The sun set, dusk fell upon the lake, and lights began to appear inside the holds. A guard tower, a three-legged thing erect on a mud-flat, shone intermittently in the distance. Here and there, you could see the jagged outlines of bare branches emerging from the surface of the lake, the drowned trees of Gwembe Valley still reaching for the sky.
‘And this also has been a dark place.’
Joseph’s remark was not at all surprising. It was accepted in silence. None of them even took the trouble to grunt. And presently he continued, very slowly.
‘I was thinking of the olden days, when the British first came here, a hundred years ago. Imagine the feelings of a local chief – what is the Tonga word? – a muunzi, chased suddenly to the north; run over the land across the region in a hurry and put in charge of one of these settlements that the white men – a lot of useless men they must have been, too – had built for 60,000 villagers in a month or two. It must have seemed like the end of the world, the soil full of lead, wood that burns too much smoke, ground hard as a rock. Chased from the Zambezi, without stores, under orders. No riverbanks, no marshes, no trees. The Tonga became scavengers, nothing to eat for a fishing culture, nothing but dirty water to drink. No bukoko beer, no escape. Scattered, a people lost in a wilderness, like a needle in a stack of hay. Cold, swamp, storms, disease, isolation. Death skulking in the air, in the water, in the bush. People dropping like flies.
‘Oh, yes – the Rhodesians did that to the Tonga people! Did it very hastily, too, no doubt, and without thinking too much about it either, except to brag that they had pushed it through in time at least – the building of the Great Kariba Dam! And maybe they were encouraged by keeping their eyes on the chance of a promotion to the Federation government at Salisbury at some point, if they had good friends in London and survived the political situation. But what of our young Tonga, banished after training to be a prefect or a tax-gatherer or a trader even, wanting to mend his fortunes? Sent into exile, marched through the bush, put in some inland settlement. He must have felt the savage conditions, utterly savage, closing around him, squashing that yearning that stirs in the spirit, in the minds, in the hearts of all men. There was no preparation for such misery. He had to live that way without understanding why, which was just as detestable. But it had a fascination, maybe, that started to grow. The fascination of oppression – the growing regrets, the longing to escape, the powerless disgust, the surrender, the hate—’
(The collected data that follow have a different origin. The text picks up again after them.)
/-! ## Commands of a core -/

/-- A core command: f acts on a device that is awake, at the local time of core c; the steps that follow are made, and MONO
follows the core. -/
def State.onCore (s : State) (c : Nat) (f : Dev → Dev) : Host.Outcome State Fault Refusal :=
  if s.dev.awake then
    let d := (f (s.dev.upTo (s.dev.core c).time)).proceed c
    let t := (d.core c).time
    .next { s with mono := max s.mono t, dev := (d.settleOuts t).settle }
  else .next s

/-- R54: an idle core c dispatches. -/
def Dev.dispatchIdle (c : Nat) (ecc : Option Nat) (d : Dev) : Dev :=
  match (d.core c).runs with
  | _ :: _ => d
  | [] =>
    match d.idleChoice c with
    | some (n, r, t) => d.dispatchTask c n r t 16 ecc
    | none => d

/-- DISPATCH: an idle core dispatches its highest-priority READY task; ecc names the entry of its carry-over in whose
read a double-bit error is met. -/
def execDispatch (core : BitVec 3) (ecc : Option Nat) (s : State) : Host.Outcome State Fault Refusal :=
  s.onCore core.toNat (Dev.dispatchIdle core.toNat ecc)

/-- R54, R55: core c, at a preemption boundary, dispatches the READY task that may preempt the run that it holds; where
a run has ended above a preempted one and no such task is left, the preempted run resumes. -/
def Dev.dispatchAbove (c : Nat) (ecc : Option Nat) (d : Dev) : Dev :=
  match (d.core c).runs with
  | [] => d
  | r :: _ =>
    if r.sync ∧ (d.core c).waiting.isNone then d
    else
      match d.preempting c r with
      | some (n, rel) => d.dispatchTask c n rel (d.core c).time 28 ecc
      | none =>
        match (d.core c).waiting with
        | some n => if d.takesOver c r then d else d.resumeRun c n r
        | none => d

/-- PREEMPT_DISPATCH: a READY task preempts the run below it. -/
def execPreemptDispatch (core : BitVec 3) (ecc : Option Nat) (s : State) : Host.Outcome State Fault Refusal :=
  s.onCore core.toNat (Dev.dispatchAbove core.toNat ecc)

/-- BUDGET_OVERRUN: at an instruction boundary TSK_USED has reached TSK_BUDGET. -/
def execBudgetOverrun (core : BitVec 3) (s : State) : Host.Outcome State Fault Refusal :=
  s.onCore core.toNat (Dev.budgetOverrun core.toNat)

/-! ## MIRROR messages (R225, R226) -/

/-- R225: the run on core c that waits for its MIRROR: its task. -/
def Dev.syncTask (d : Dev) (c : Nat) : Option Nat := ((d.curRun c).filter (fun r => r.sync)).map (fun r => r.task)

/-- R226: a complete and valid MIRROR that no sync of its core waits for: it is kept for a run that has yet to commit,
and late otherwise. -/
def Dev.keepMirror (d : Dev) (t : Nat) (m : Mirror) : Dev :=
  let c := m.core.toNat
  let n := d.fld (F.HSB_MTASK_TASK c)
  let ahead := (m.run - (d.task n).runNo).toNat
  if ahead < 2 ^ 31 ∧ (ahead ≠ 0 ∨ (d.inRun n ∧ (d.syncTask c).isNone)) then
    d.modHsb (fun h => { h with mirrors := Sparse.set (fun _ => none) h.mirrors c (some m) })
  else d.discardMirror t c m.run

/-- R226: a complete and valid MIRROR arrives at MONO t: it is applied if its core waits for its run and the wait has not
ended. -/
def Dev.mirrorIn (m : Mirror) (t : Nat) (d : Dev) : Dev :=
  let c := m.core.toNat
  if !d.awaitsMirror then d
  else
    let d := d.storeMirror m
    match Sparse.get (fun _ => none) d.hsb.waits c, d.syncTask c with
    | some (run, limit), some n =>
      if run = m.run then
        if t ≤ limit then ((d.charge c n (t - (d.core c).time)).syncWith c n m).proceed c
        else d.discardMirror t c run
      else d.keepMirror t m
    | _, _ => d.keepMirror t m

/-- R226: the run of the mirror task of core c whose sync a damaged MIRROR was meant for: the one that waits or is in
progress, or else the next one. -/
def Dev.mirrorRun (d : Dev) (c : Nat) : Word :=
  let n := d.fld (F.HSB_MTASK_TASK c)
  if d.inRun n then (d.task n).runNo else (d.task n).runNo + 1

/-- R226: a MIRROR arrives; ok says that it is complete and its CRC-32C is right. A damaged one is discarded, and a core
that waits for it goes on waiting until the wait ends. -/
def Dev.mirrorArrives (ok : Bool) (m : Mirror) (t : Nat) (d : Dev) : Dev :=
  if ok then d.mirrorIn m t
  else if d.awaitsMirror then d.discardMirror t m.core.toNat (d.mirrorRun m.core.toNat)
  else d

/-- MIRROR_RECEIVED: a MIRROR of the holder (R226). -/
def execMirrorReceived (dt : Nat) (head : PairHead) (ok : Bool) (m : Mirror) (s : State) :
    Host.Outcome State Fault Refusal :=
  s.event dt (Dev.pairMsg head (Dev.mirrorArrives ok m))

/-- R225, R226: the wait of core c for the MIRROR of a run ends at MONO limit without it: the sync is discarded, the wait
is charged, and the run ends. -/
def Dev.mirrorLate (c : Nat) (run : Word) (limit t : Nat) (d : Dev) : Dev :=
  let d := d.modHsb (fun h => { h with waits := Sparse.set (fun _ => none) h.waits c none })
  let d := match d.syncTask c with
    | some n => ((d.charge c n (limit - (d.core c).time)).endRun c).proceed c
    | none => d
  d.discardMirror t c run

/-- MIRROR_WAIT_TIMEOUT: HSB_CFG.MWAIT has passed since the commit of a mirror task of the standby. -/
def execMirrorWaitTimeout (core : BitVec 3) (s : State) : Host.Outcome State Fault Refusal :=
  match Sparse.get (fun _ => none) s.dev.hsb.waits core.toNat with
  | some (run, limit) => s.at limit (Dev.mirrorLate core.toNat run limit)
  | none => .next s

/-! ## Jumps of the angle (R74, R76, R77) -/

/-- R77: the waiting commits whose angle a jump at MONO t has passed become effective. -/
def Dev.jumpCommits (d : Dev) (t : Nat) : Dev :=
  forN 64 (fun n d =>
    match (d.task n).commit with
    | some w =>
      match w.due with
      | .angle u => if u ≤ d.U t then d.effectWaiting t n else d
      | .time _ => d
    | none => d) d

/-- R74, R76, R77, R82: a confirmed deviation becomes a jump at MONO t; one that ANG_STEPTH has come to cover is slewed. -/
def Dev.angleJump (raw : List (BitVec 24)) (t : Nat) (d : Dev) : Dev :=
  if d.jumpReady t then
    if d.slewable d.ang.jumpSize then d.slewTo t d.ang.jumpSize
    else ((d.jumpU t d.ang.jumpSize raw).jumpCommits t).catchAll t
  else d

/-- ANGLE_JUMP: a deviation beyond ANG_STEPTH is confirmed: at once by the sample or edge that confirms it, or at the end
of the confirmation time of a deviation that a change of generator made. -/
def execAngleJump (raw : List (BitVec 24)) (s : State) : Host.Outcome State Fault Refusal :=
  match s.dev.ang.confirmAt with
  | some m => s.at m (Dev.angleJump raw)
  | none => s.upd (Dev.angleJump raw)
‘Mind you,’ Naila cut in, lifting one arm from the elbow, the palm of the hand outwards, so that, with her l
egs folded under her, she had the pose of a Buddha preaching in American clothes and without a lotus-flower – ‘mind you, what ruined this country was efficiency – the British worship of efficiency. The first settlers weren’t smart or royal. They were not kings. The empire was a frikkin sham. They were colonialists, and for that you only need brute force – nothing to boast of when you have it. Power’s just an accident that depends on the weakness of others. They grabbed what they could get for the sake of it. Robbery plus violence, aggravated murder on a big scale, and bloody bazungu going at it blind – men tackling men in the dark. The conquest of Africa, which meant stealing it from those with a darker complexion and flatter noses, is an ugly thing, men. Even worse was the idea at the back of it, not curiosity or love, but just belief in an idea – something they set up, and bowed to, and sacrificed us to—’
She broke off. Flames had begun gliding on the lake: small green flames, red flames, white flames, pursuing, overtaking, joining, crossing each other, then separating slowly or hastily. It was the lights from the fishing boats that continued to pass in the deepening eve upon the lake. They looked on anxiously – had they done all that was needed to be done?
* * *
After the Kalingalinga rally, they had watched the video footage from the news drones over and over, trying to see when things went wrong, when they took that unaccountable turn for the worst. The problem was that everything went black at a certain point – the moment night fell and everyone’s Beads cut out and the macrodrone covered the crowd with its vast, vibrating shadow.
‘Why did we pose a threat?’ asked Joseph. ‘They didn’t even know what we were protesting.’